Ia mengatakan, tidak ada rumus yang pas untuk semua bisnis, tetapi identifikasi dampak pada sektor bisnis, pola antisipasi, mitigasi risiko, dan menjalankan rencana aksi untuk pengelolaan kontinuitas dan menajamkan resiliensi bisnis dapat dipolakan dan dilakukan. Oleh karena itu, ada enam hal yang harus diperhatikan saat melakukan identifikasi.
Saksikan Video Pilihan di Bawah Ini
Dampak COVID-19 pada Tempat Kerja
Pertama adalah bagaimana dampak COVID-19 pada tempat kerja. Dalam hal ini, krisis COVID-19 akan menjadi katalis untuk secara fundamental mengubah cara bekerja dan berhubungan. Pengusaha harus mengembangkan implementasi elastis digital workspace secara komprehensif.
Kedua adalah leadership. Menurut dia, dampak langsung terbesar COVID-19 dalam bisnis adalah manusia. Untuk itu, pengusaha perlu fokus pada mengelola tenaga kerja dan peralihan pola kerja baru.
"Sebagai pemimpin, pengusaha harus mendapatkan dan mempertahankan kepercayaan timnya. Merespons kondisi secara proaktif daripada reaktif dan mengantisipasi kebutuhan organisasinya ke depan," ujar dia.
Ketiga adalah dampak COVID-19 terhadap suplai change. Pemenuhan kebutuhan dan barang penuh tantangan, harus lebih cepat, aman dan terjamin. Untuk itu, pengusaha harus mampu mengelola proses alur bisnis sambil menjaga kesehatan tim, pemasok, komunitas serta pelanggan.
Advertisement
Dampak Kepada Pelanggan
Keempat adalah dampaknya terhadap pelanggan. Dalam hal ini, menurut Supriyadi, COVID-19 telah mengubah dan mengharuskan perusahaan bergerak dalam kecepatan yang belum pernah terjadi sebelumnya.
"Evaluasikan bagaimana layanan pelanggan, contact center dan tingkatkan pengalaman customer," ujar dia.
Kelima adalah dampaknya terhadap transaksi atau revenue. Seberapa besar dampak penurunan penjualan akibat sejumlah kebijakan yang ditetapkan pemerintah demi memutus mata rantai penyebaran pandemi COVID-19. Apakah transaksi 100 persen tidak berjalan ataukah masih bisa berjalan walaupun hanya 30 persen atau 50 persen?.
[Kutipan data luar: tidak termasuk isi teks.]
/-- A packet that its endpoint accepts reaches it: a token for a motif crosses into it, a DRAM request joins the controller's queue, every other packet
waits at its endpoint. A token for the MP or a supervisor raises its interrupt source (Table 8.7). -/
def atEndpoint (x y : Nat) (edge : Bool) (p : Packet) (s : State) : State :=
  if forMotif p then cross (64 + (8 * y + x)) p s
  else if edge ∧ (x, y) = (6, 0) ∧ !p.resp then
    ({ s with dram := { s.dram with rows := s.dram.rows ++ [p] } } : State).peak 0x3012 0x0B (s.dram.rows.length + 1)
  else
    let s1 : State := { s with net := { s.net with inbox := s.net.inbox ++ [p] } }
    if p.typ = 0 ∧ edge ∧ (x, y) = (4, 0) then s1.interrupt 68 7
    else if p.typ = 0 ∧ !edge ∧ p.endpoint = 33 then s1.interrupt (64 + (sliceZero x y).getD 0) 2
    else s1

/-- PACKET_DELIVERY (R222, R226): the oldest packet that arrived at a LOCAL or EDGE port and is not held there reaches its endpoint, or is discarded or
answered for an offline motif (R215) or an endpoint that is not accepted (R217). -/
def execPacketDelivery (x y : Nat) (edge : Bool) (s : State) : Host.Outcome State Fault Refusal :=
  match s.net.flying.find? (fun p => p.rx == x && p.ry == y && p.inPort == 8 + b2n edge && !deliveryHeld s x y p) with
  | none => done s
  | some p =>
    let j := initiatorOf x y edge
    let s1 := noteReceived j p (dropFlying p s)
    let q : Packet := { p with waited := 0 }
    if toLocal p ∧ (s.motif (8 * y + x)).offline then
      done (if p.isRequest then answer j q 1 [] (s1.bump 0x3010 5) else s1.bump 0x3010 4)
    else if !accepts x y edge p then
      done (if p.isRequest then answer j q 2 [] (s1.bump 0x3010 7) else s1.bump 0x3010 7)
    else done (atEndpoint x y edge q s1)

/-! ## Crossing into a motif (R42, R85, R88, R144) -/

/-- The token a packet carries; its P is bits [3:2] of its urgency (R81). -/
def packetToken (p : Packet) : Token :=
  { tid := p.tid, stamp := p.tstamp, words := p.data.take p.words, prio := p.urgency / 4, exec := p.exec, planeB := p.planeB,
    old := p.old, cancel := p.words == 0, fend := p.fend }

/-- Motif m receives a token with a higher execution number than the one it holds: its own execution ends at once (R171). -/
def newerExecution (m : Nat) (t : Token) (s : State) : State :=
  if t.tid ≠ 0 ∧ !t.cancel ∧ ((s.motif m).part t.tid).exec < t.exec then
    let s1 := abortAtMotif m t.tid (t.exec - 1) s
    let x := s1.motif m
    s1.setMotif m (x.setPart t.tid { x.part t.tid with exec := t.exec })
  else s

/-- The route of a token for the shuttle input (endpoint 16): KIND 3 with the shuttle bit. -/
def shuttleRoute : Nat := 4099

/-- A token or cancel word enters motif m for an endpoint (R84, R85, R88, R144, R171, R281, R283): into source 16's buffer with its ingress route, or
discarded. -/
def enterMotif (m : Nat) (p : Packet) (s : State) : State :=
  let t := packetToken p
  let plane := if t.tid = 0 ∧ !t.cancel then planeOf s t.stamp else some t.planeB
  match plane with
  | none => s.bump 0x3600 0x0E
  | some b =>
    let t1 : Token := { t with planeB := b }
    if !t.cancel ∧ straggler s m t then s.bump 0x3500 0x0C
    else
      let s1 := newerExecution m t s
      let x := s1.motif m
      let r := if p.endpoint = 16 then shuttleRoute else x.route b 0 p.endpoint
      if routeKind r = 0 then s1.bump 0x3010 7
      else s1.setMotif m (x.pushOut s.time.clk 16 { route := r, tok := t1, endpoint := p.endpoint })

/-- DUAL_CLOCK_QUEUE_DELIVERY (R42): the oldest entry of a dual-clock queue crosses. Queue m: motif m to its router; 64 + m: router to motif m,
held while source 16's output buffer is full (R85), discarded while the motif is offline (R215, R276); 128 + b: TIO bank b to the port block, whose token enters the fabric (R400);
200 + n: trace source n to the journal engine (R450). -/
def execDualClockQueueDelivery (q : Nat) (s : State) : Host.Outcome State Fault Refusal :=
  if 200 ≤ q then done (traceDrain (q - 200) s)
  else if 128 ≤ q then
    match mget [] s.ports.tioBanks (q - 128) with
    | [] => done s
    | (pin, t) :: rest =>
      done (enterFabric 70 pin t { s with ports := { s.ports with tioBanks := mset [] s.ports.tioBanks (q - 128) rest } })
  else
    match mget [] s.net.crossing q with
    | [] => done s
    | p :: rest =>
      let s1 : State := { s with net := { s.net with crossing := mset [] s.net.crossing q rest } }
      if q < 64 then done (s1.submit q p)
      else if (s.motif (q - 64)).offline then done (s1.bump 0x3010 4)
      else if 16 < outUsed (s.motif (q - 64)) 16 + 1 + p.words then done s else done (enterMotif (q - 64) p s1)

/-! ## Requests at their targets (R215, R216, R229, R239) -/

/-- A request of a type waits at a port of a router. -/
def waitingAt (x y : Nat) (edge : Bool) (typ : Nat) (p : Packet) : Bool :=
  p.typ == typ && p.dx == x && p.dy == y && p.edge == edge

/-- Where the memory that an address names lies: DRAM by its offset, whichever window reaches it (R245). -/
def placeOf (s : State) (a : Nat) : Nat := match regionOf s a with | .dram o => 0x1000000000 + o | _ => a

/-- The bytes of two memory requests overlap. -/
def overlaps (s : State) (p q : Packet) : Bool :=
  let a := placeOf s p.addr
  let b := placeOf s q.addr
  decide (b < a + 4 * p.count) && decide (a < b + 4 * q.count)

/-- A READ and a WRITE of one initiator that overlap (R231). -/
def conflicts (s : State) (p q : Packet) : Bool := p.src == q.src && ((p.typ == 2 && q.typ == 3) || (p.typ == 3 && q.typ == 2)) && overlaps s p q

/-- An older request of its initiator, which a memory request must not pass, still waits (R231). -/
def memOrder (s : State) (p : Packet) : Bool := (s.net.inbox.takeWhile (fun q => q != p)).all (fun q => !conflicts s p q)

/-- The oldest READ or WRITE that may be performed at a port, taken. -/
def takeRequest (x y : Nat) (edge : Bool) (typ : Nat) (s : State) : Option (Packet × State) :=
  takePacket (fun p => waitingAt x y edge typ p && memOrder s p) s

/-- Words of a scratchpad read in order; the ECC outcome is that of the first word (R108). `none` when some word is uncorrectable. -/
def readScratch (m : Nat) : List Nat → Nat → State → Option (List Word) × State
  | [], _, s => (some [], s)
  | a :: as, ecc, s =>
    match spRead m a ecc s with
    | (none, s1) => (none, s1)
    | (some w, s1) =>
      match readScratch m as 0 s1 with
      | (none, s2) => (none, s2)
      | (some ws, s2) => (some (w :: ws), s2)

/-- Words of a scratchpad write in order: `true` when every one was written (R108, R216). -/
def writeScratch (m : Nat) : List (Nat × Word) → Nat → State → Bool × State
  | [], _, s => (true, s)
  | (a, w) :: r, ecc, s =>
    let (ok, s1) := spWrite m a w ecc s
    let (oks, s2) := writeScratch m r 0 s1
    (ok && oks, s2)

/-- The other requests of a hoop-store bank wait while one is served, counted in 0x3100 + h:23: a cycle for each (DESIGN CHOICE, log 132). -/
def hoopWaits (h o : Nat) (s : State) : State :=
  let n := (s.net.inbox.filter (fun q => (q.typ == 2 || q.typ == 3) && !q.edge && q.endpoint == 32 &&
    (match regionOf s q.addr with | .hoop h' o' => h' == h && hoopBank o' == hoopBank o | _ => false))).length
  s.addObj (0x3100 + h) 0x23 n

/-- A scratchpad access of the router under the bank's arbitration (R109, class 6 of Table 3.7): `p` is performed by `f` on the state without it, or waits. -/
def routerAtBank (m b : Nat) (f : State → State) (s taken : State) : State :=
  let q : BankAsk := { cls := 6, pos := b, waited := askWaited (s.motif m) 6 b }
  if bankTurn s m b q then f (takeTurn m q taken) else loseTurn m q s

/-- A READ performed at the memory its address names (R216, R229, R240). -/
def readTarget (j ecc : Nat) (p : Packet) (s taken : State) : State :=
  match regionOf s p.addr with
  | .scratch m a =>
    if !spOn s m (spBank a) then answer j p 4 [] taken
    else routerAtBank m (spBank a) (fun t =>
      match readScratch m ((List.range p.count).map (fun i => a + 4 * i)) ecc t with
      | (some ws, t1) => answer j p 0 ws t1
      | (none, t1) => answer j p 3 [] (raise 8 t1)) s taken
  | .hoop h o =>
    if !hoopOn s h (hoopBank o) then answer j p 4 [] taken
    else match hoopChecks h (wordsOf o (4 * p.count)) ecc (hoopWaits h o taken) with
      | (true, t) => answer j p 0 (memWords (t.hoop h).mem o p.count) (t.addObjW 64 (0x3100 + h) 0x21 (4 * p.count))
      | (false, t) => answer j p 3 [] (raise 8 t)
  | .mp =>
    let t := if ecc = 0 then taken else if ecc = 1 then taken.bump 0x3701 1 else raise 8 (taken.bump 0x3701 2)
    if ecc = 2 then answer j p 3 [] t else answer j p 0 (memWords (s.core 68).dmem (p.addr - 0x02000000) p.count) t
  | _ => answer j p 2 [] taken

/-- A WRITE performed at the memory its address names (R216, R229, R240); at a scratchpad, words at failing addresses are not written and the answer is
UNCORRECTABLE. -/
def writeTarget (j ecc : Nat) (p : Packet) (s taken : State) : State :=
  let ws := p.data.take p.count
  match regionOf s p.addr with
  | .scratch m a =>
    if !spOn s m (spBank a) then answer j p 4 [] taken
    else routerAtBank m (spBank a) (fun t =>
      let (ok, t1) := writeScratch m (((List.range p.count).map (fun i => a + 4 * i)).zip p.data) ecc t
      answer j p (if ok then 0 else 3) [] t1) s taken
  | .hoop h o =>
    if !hoopOn s h (hoopBank o) then answer j p 4 [] taken
    else
      let t := hoopWaits h o taken
      let x := t.hoop h
      let t1 := t.setHoop h { x with mem := memWrite x.mem o (wordBytes ws), ecc := x.ecc.filter (fun e => decide (e.1 < (o + 7) / 8) || decide ((o + 4 * ws.length) / 8 ≤ e.1)) }
      answer j p 0 [] (t1.addObjW 64 (0x3100 + h) 0x22 (4 * ws.length))
  | .mp =>
    let x := taken.core 68
    answer j p 0 [] (taken.setCore 68 { x with dmem := memWrite x.dmem (p.addr - 0x02000000) (wordBytes ws) })
  | _ => answer j p 2 [] taken

/-- READ_REQUEST (R216, R229, R231): the oldest READ at a scratchpad, a hoop-store slice or the MP that may be performed. -/
def execReadRequest (x y : Nat) (edge : Bool) (ecc : Nat) (s : State) : Host.Outcome State Fault Refusal :=
  match takeRequest x y edge 2 s with
  | none => done s
  | some (p, s1) => done (readTarget (initiatorOf x y edge) ecc p s s1)

/-- WRITE_REQUEST (R216, R229, R231): the oldest WRITE at a scratchpad, a hoop-store slice or the MP that may be performed. -/
def execWriteRequest (x y : Nat) (edge : Bool) (ecc : Nat) (s : State) : Host.Outcome State Fault Refusal :=
  match takeRequest x y edge 3 s with
  | none => done s
  | some (p, s1) => done (writeTarget (initiatorOf x y edge) ecc p s s1)

/-! ## Stream queues (R239) -/

/-- Bytes of a slot moved in or out of a hoop store (0x3100 + h:21 and :22) or DRAM (0x3012:09 and :0A). -/
def slotBytes (write : Bool) (a : Nat) (s : State) : State :=
  match regionOf s a with
  | .hoop h _ => s.addObjW 64 (0x3100 + h) (0x21 + b2n write) 72
  | .dram _ => s.addObjW 64 0x3012 (9 + b2n write) 72
  | _ => s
Dengan menganalisa revenue, kata dia, bisa diprediksi berapa lama ketahanan industri yang bersangkutan, apakah sebulan, dua bulan atau empat bulan. Selanjutnya pelaku usaha bisa melakukan satu keputusan cepat dengan memperhatikan dari banyak aspek, apakah harus memutus hubungan kerja atau PHK karyawan, memotong THR atau menurunkan gaji?.
Di sisi lain, dengan melakukan evaluasi terhadap transaksi, maka pengusaha bisa melakukan manuver atau perubahan konsep penjualan.
"Channel transaksi berubah. Prioritaskan channel digital. Transaksi tanpa tatap muka menjadi suatu keharusan," kata Supriyadi.
Terakhir adalah lingkungan. Menurut dia, COVID-19 telah mengubah segalanya dan sekaligus membawa tantangan perubahan dengan attitude manusia, kebiasaan, perilaku membawa potensidampak signifikan bagi bisnis.
"Andaikan segalanya kembali normal September mendatang. Kita bebas bertemu muka, travelling, logistik mudah didapat. Semua kembali seperti semula. Tapi kebiasaan dan perilaku kita tidak akan sama lagi," ujar dia.
Sebagai pengusaha, kata dia, perlu mengantisipasi perubahan dengan desain bisnis yang mampu berevolusi, berkomunikasi, membangun, beroperasi, dan memberikan layanan terbaik bagi pelanggan. "Persiapkan bisnis untuk perubahan ke depan," kata Supriyadi.